Three years ago, the Opportunity Education Foundation Tanzania launched Quest Forward Learning. As a digital learning platform, Quest Forward Learning offers Tanzanian youth a
 high-quality secondary education and the opportunity to gain the mindset, habits, and skills to create value for their families, their villages, and Tanzania. This is achieved by providing students with a skills-focused curriculum and effective skills-forward mentor instruction on tablets through the Quest! app and on computers through Quest! web.

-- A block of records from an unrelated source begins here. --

/-- The sector of an address is poisoned at its home. -/
def State.poisonHome (s : State) (pa : Nat) : State := { s with poison := if s.poison.contains (pa / 32) then s.poison else pa / 32 :: s.poison }

/-- Sectors of a line whose check does not match are stored at the home with a poison mark, and reported as core c's (17 R370, R372). -/
def State.hopBad (s : State) (c line : Nat) (bad : BitVec 4) : State :=
  (indices 4 (fun q => bad.getLsbD q)).foldl (fun s q =>
    (s.poisonHome (line * 128 + 32 * q)).tryPost (s.codeOfCore c) (eventRec s (s.codeOfCore c) (line * 128 + 32 * q) c 0 0x70)) s

/-- The home slice accepts dirty bytes of a line that a core writes back, merged by byte mask, and verifies the sectors that they touch; a
packet that leaves NETBOUND is dropped, and counted, and bytes of host memory that the link does not reach are lost (R93, 16 R329, R332,
17 R358, R369, log 99). -/
def State.acceptLine (s : State) (c line : Nat) (x : Line) : State :=
  let p := s.codeOfCore c
  if x.dirty == 0 then s
  else if !s.homeOk p (deckOfCore c) (line * 128) then s.bumpCore c 0xB0 1
  else if isHost (line * 128) && !s.cxlUp then s
  else (((s.l2Touch p line).homeMerge line x.data x.dirty)).hopBad c line (x.bad &&& sectorsOf x.dirty)

/-- Writes back the dirty bytes of a core's line and clears its mask and stamp; the line stays. -/
def State.wbLine (s : State) (c line : Nat) : State :=
  match (s.core c).l1.find line with
  | none => s
  | some x =>
    if x.dirty == 0 then s
    else (s.acceptLine c line x).onCore c (fun k => { k with l1 := k.l1.put line { x with dirty := 0, stamp := 0 } })

/-- A core's L1 copy of a line takes the bytes that a mask names as they stand at the home: they are clean in it. -/
def State.l1Take (s : State) (c line : Nat) (data : List Byte) (mask : BitVec 128) : State :=
  match (s.core c).l1.find line with
  | none => s
  | some x =>
    let dirty := x.dirty &&& ~~~mask
    s.onCore c (fun k => { k with l1 := k.l1.put line { x with
      data := (List.range 128).map (fun j => if mask.getLsbD j then data.getD j 0 else x.data.getD j 0),
      dirty := dirty, stamp := if dirty == 0 then 0 else x.stamp } })

/-- Drops a core's line without writing it back. -/
def State.dropLine (s : State) (c line : Nat) : State :=
  let s := match (s.core c).l1.find line with
    | some x => if x.pf != Fetched.demand then s.bumpCore c 0xE0 1 else s
    | none => s
  s.onCore c (fun k => { k with l1 := k.l1.del line })

/-- A demand access to a prefetched line counts it as used, and as late while the prefetch is in flight (17 R379). -/
def State.usePf (s : State) (c line : Nat) : State :=
  match (s.core c).l1.find line with
  | some x =>
    if x.pf == .demand then s
    else
      let s := s.bumpCore c 0xD0 1
      (if x.pf == .flying then s.bumpCore c 0xD8 1 else s).onCore c (fun k => { k with l1 := k.l1.put line { x with pf := .demand } })
  | none => s

/-- Writes back and invalidates a core's line. -/
def State.flushLine (s : State) (c line : Nat) : State :=
  if ((s.core c).l1.find line).isSome then (s.wbLine c line).dropLine c line else s

/-- Flushes every line of a core that satisfies f. -/
def State.flushIf (s : State) (c : Nat) (f : Nat → Line → Bool) : State :=
  (((s.core c).l1.filter (fun e => f e.1 e.2)).map Prod.fst).foldl (fun s l => s.flushLine c l) s

/-- Writes back the dirty lines of a core that satisfy f, keeping them. -/
def State.writeBackIf (s : State) (c : Nat) (f : Nat → Line → Bool) : State :=
  (((s.core c).l1.filter (fun e => e.2.dirty != 0 && f e.1 e.2)).map Prod.fst).foldl (fun s l => s.wbLine c l) s

/-- A line of a shared page that is dirty in some bytes takes the others from its home, those of a poisoned sector as bad (R86, log 92). -/
def State.refreshed (s : State) (c line : Nat) (x : Line) : Line :=
  { x with
    data := (List.range 128).map (fun k => if x.dirty.getLsbD k then x.data.getD k 0 else s.homeByte (line * 128 + k)),
    bad := BitVec.ofNat 4 (((indices 4 (fun q => x.bad.getLsbD q && (x.dirty >>> (32 * q)).toNat % 2 ^ 32 != 0
      || ((x.dirty >>> (32 * q)).toNat % 2 ^ 32 != 2 ^ 32 - 1 && s.poisoned (s.codeOfCore c) (line * 128 + 32 * q)))).map (fun q => 2 ^ q)).sum) }

/-- Invalidates the clean lines of shared pages (R85, R92); of one that is dirty in some bytes the clean bytes are read anew (R86, log 92). -/
def State.invShared (s : State) (c : Nat) : State :=
  let n := ((s.core c).l1.filter (fun e => e.2.dirty == 0 && !e.2.priv && e.2.pf != .demand)).length
  (s.bumpCore c 0xE0 n).onCore c (fun k => { k with
    l1 := (k.l1.dropIf (fun _ x => x.dirty == 0 && !x.priv)).map (fun e => (e.1, if e.2.priv then e.2 else s.refreshed c e.1 e.2)) })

When Tanzanian students learn digitally through Quest Forward Learning, we have seen some of the following results:

  • Students have more control over their learning. Unlike historic learning models, Quest Forward students are no longer limited or restricted by time, place, or pace. Each student possessing a tablet can now learn with less hands-on supervision from their mentors.
  • Students are inspired, motivated, and overjoyed by their newfound freedom when learning is no longer limited by the walls of a classroom. They have opportunities to learn outside the classroom and from various sources of information found on leading websites, such as videos, blogs, and articles.
  • Students enjoy more control over their own learning pathways without being affected by a single teaching style/approach a teacher may use for the entire class.  

Every student enrolled in Quest Forward Learning can access the curriculum content available through quests. We describe quests as “personal journeys that emphasize discovery-driven knowledge formation, deep understanding, and skills practice.” Students can complete quests in or out of the classroom, at their own time and pace, individually or in collaboration with peers. They are free to interact with their mentors for feedback, individualized guidance, or assistance. Quests incorporate diverse digital resources like videos and authentic websites to cater to individual learning differences and needs.

Tanzanian students using the Quest Forward Learning platform have gained a deeper understanding of both the curriculum subjects and themselves. Through their development of mindset, habits, and skills, we have seen students achieve greater performances on standardized exams. Additionally, many students are inspired to challenge themselves to grow. The use of quests has ignited students’ ambition to improve their English proficiency as one of the requirements to succeed as a Quest Forward learner. Of the 9 core subjects in the Tanzania Quest Forward curriculum, which is based upon the Tanzanian national curriculum, 8 of the subjects are in English and only one is in Swahili.

Digital learning holds much promise for today’s Tanzanian students, preparing them to be productive members of a society that is increasingly powered by technology. Students must be prepared to continually learn new skills throughout their lives as they embrace an exciting future we cannot predict. To that end, Quest Forward Learning as a digital learning platform promises to have a positive profound impact on how students learn and teachers teach in the upcoming generation.